(Dataset entries)
- Opening Delimiter -

-- ==== Sys2Proof/Tests/Slice0.lean ====
section
/-! SUPPORT. Tests on fixed values. Well-formedness: an ill-formed term for each check. Decoding: every row of the opcode
table, its word written out in the fields of the format's picture (30_encoding R210 to R228). Single steps: the
vectors V and W of 95_test_vectors, by their numbers, and a few worked out by hand. Witnesses: for every obligation a
state and operands that meet its hypotheses. -/

namespace Sys2Proof.Tests
open Sys2Proof Sys2Proof.Machine

-- One theorem after another: side by side, the kernel evaluations hold more threads than the check's memory allows.
set_option Elab.async false

/-! ### Well-formedness -/

/-- A displacement may not have the first byte E0 (R201): every instruction with one of its own. -/
theorem test_wf_reserved_displacement :
    ([.beq (.d30 0x20000012#30),
      .bne (.d30 0x20000012#30),
      .bcs (.d30 0x20000012#30),
      .bcc (.d30 0x20000012#30),
      .bhi (.d30 0x20000012#30),
      .bls (.d30 0x20000012#30),
      .bgt (.d30 0x20000012#30),
      .ble (.d30 0x20000012#30),
      .bfs (.d30 0x20000012#30),
      .bfc (.d30 0x20000012#30),
      .blo (.d30 0x20000012#30),
      .bhs (.d30 0x20000012#30),
      .blt (.d30 0x20000012#30),
      .bge (.d30 0x20000012#30),
      .br (.d30 0x20000012#30),
      .bnever (.d30 0x20000012#30),
      .bsr (.d30 0x20000012#30),
      .ret (.d30 0x20000012#30),
      .cxp (.d30 0x20000012#30),
      .rxp (.d30 0x20000012#30),
      .rett (.d30 0x20000012#30),
      .enter 0#8 (.d30 0x20000012#30),
      .movm .b (.mode (.reg 1#3)) (.mode (.reg 1#3)) (.d30 0x20000012#30),
      .cmpm .b (.mode (.reg 1#3)) (.mode (.reg 1#3)) (.d30 0x20000012#30),
      .extf .b 0#3 (.mode (.reg 1#3)) (.mode (.reg 1#3)) (.d30 0x20000012#30),
      .ins .b 0#3 (.mode (.reg 1#3)) (.mode (.reg 1#3)) (.d30 0x20000012#30),
      .acb .b 0#4 (.mode (.reg 1#3)) (.d30 0x20000012#30)] : List Instr).all (fun i => !i.wf) = true := by
  decide

/-- The same in a mode, in each place a mode has one (R201); Scaled Index over an Immediate that is too wide; a base code that is neither 10011 nor 111xx (R202). -/
theorem test_wf_modes :
    ([.jump .d (.mode (.regRel 1#3 (.d30 0x20000012#30))),
      .jump .d (.mode (.memRel .fp (.d30 0x20000012#30) (.d7 0#7))),
      .jump .d (.mode (.memRel .fp (.d7 0#7) (.d30 0x20000012#30))),
      .jump .d (.mode (.abs (.d30 0x20000012#30))),
      .jump .d (.mode (.ext (.d30 0x20000012#30) (.d7 0#7))),
      .jump .d (.mode (.ext (.d7 0#7) (.d30 0x20000012#30))),
      .jump .d (.mode (.space .pc (.d30 0x20000012#30))),
      .jump .d (.idx .b 1#3 (.abs (.d30 0x20000012#30))),
      .jump .d (.idx .b 1#3 (.imm 0x100000000#64)),
      .jump .d (.idxBad .b 1#3 0b10100#5),
      .jump .d (.idxBad .b 1#3 0b10101#5)] : List Instr).all (fun i => !i.wf) = true := by
  decide

/-- An immediate is no wider than its operand (R206). -/
theorem test_wf_immediates :
    ([.mov .b (.mode (.imm 0x100#64)) (.mode (.reg 1#3)),
      .mov .w (.mode (.imm 0x10000#64)) (.mode (.reg 1#3)),
      .mov .d (.mode (.imm 0x100000000#64)) (.mode (.reg 1#3)),
      .lsh .d (.mode (.imm 0x100#64)) (.mode (.reg 1#3)),
      .movxbw .b (.mode (.imm 0x100#64)) (.mode (.reg 1#3)),
      .mei .b (.mode (.reg 1#3)) (.mode (.imm 0x10000#64)),
      .ffs .d 0#3 (.mode (.reg 1#3)) (.mode (.imm 0x100#64)),
      .addf .std 0#1 (.mode (.imm 0x100000000#64)) (.mode (.reg 1#3))] : List Instr).all (fun i => !i.wf) = true := by
  decide

/-- Formats 2, 3 and 4 have no size code 10 (R240). -/
theorem test_wf_sizes :
    ([.addq .u 0#4 (.mode (.reg 1#3)),
      .cmpq .u 0#4 (.mode (.reg 1#3)),
      .movq .u 0#4 (.mode (.reg 1#3)),
      .spr .u .fp (.mode (.reg 1#3)),
      .lpr .u .fp (.mode (.reg 1#3)),
      .scond .u .eq (.mode (.reg 1#3)),
      .acb .u 0#4 (.mode (.reg 1#3)) (.d7 0#7),
      .cxpd .u (.mode (.reg 1#3)),
      .bicpsr .u (.mode (.reg 1#3)),
      .jump .u (.mode (.reg 1#3)),
      .bispsr .u (.mode (.reg 1#3)),
      .adjsp .u (.mode (.reg 1#3)),
      .jsr .u (.mode (.reg 1#3)),
      .casei .u (.mode (.reg 1#3)),
      .undef3 0#5 0b1000#4 .u,
      .add .u (.mode (.reg 1#3)) (.mode (.reg 1#3)),
      .cmp .u (.mode (.reg 1#3)) (.mode (.reg 1#3)),
      .bic .u (.mode (.reg 1#3)) (.mode (.reg 1#3)),
      .addc .u (.mode (.reg 1#3)) (.mode (.reg 1#3)),
      .mov .u (.mode (.reg 1#3)) (.mode (.reg 1#3)),
      .or .u (.mode (.reg 1#3)) (.mode (.reg 1#3)),
      .sub .u (.mode (.reg 1#3)) (.mode (.reg 1#3)),
      .addr .u (.mode (.reg 1#3)) (.mode (.reg 1#3)),
      .and .u (.mode (.reg 1#3)) (.mode (.reg 1#3)),
      .subc .u (.mode (.reg 1#3)) (.mode (.reg 1#3)),
      .tbit .u (.mode (.reg 1#3)) (.mode (.reg 1#3)),
      .xor .u (.mode (.reg 1#3)) (.mode (.reg 1#3))] : List Instr).all (fun i => !i.wf) = true := by
  decide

- Closing Delimiter -

What you will do →
Nothing but the lines above from the one containing "(.mode (.ext (.d30" through the one containing "(.imm 0x10000#64)) (.mode" should appear in the answer, each repeated exactly.

Completed exercise →
      .jump .d (.mode (.ext (.d30 0x20000012#30) (.d7 0#7))),
      .jump .d (.mode (.ext (.d7 0#7) (.d30 0x20000012#30))),
      .jump .d (.mode (.space .pc (.d30 0x20000012#30))),
      .jump .d (.idx .b 1#3 (.abs (.d30 0x20000012#30))),
      .jump .d (.idx .b 1#3 (.imm 0x100000000#64)),
      .jump .d (.idxBad .b 1#3 0b10100#5),
      .jump .d (.idxBad .b 1#3 0b10101#5)] : List Instr).all (fun i => !i.wf) = true := by
  decide

/-- An immediate is no wider than its operand (R206). -/
theorem test_wf_immediates :
    ([.mov .b (.mode (.imm 0x100#64)) (.mode (.reg 1#3)),
      .mov .w (.mode (.imm 0x10000#64)) (.mode (.reg 1#3)),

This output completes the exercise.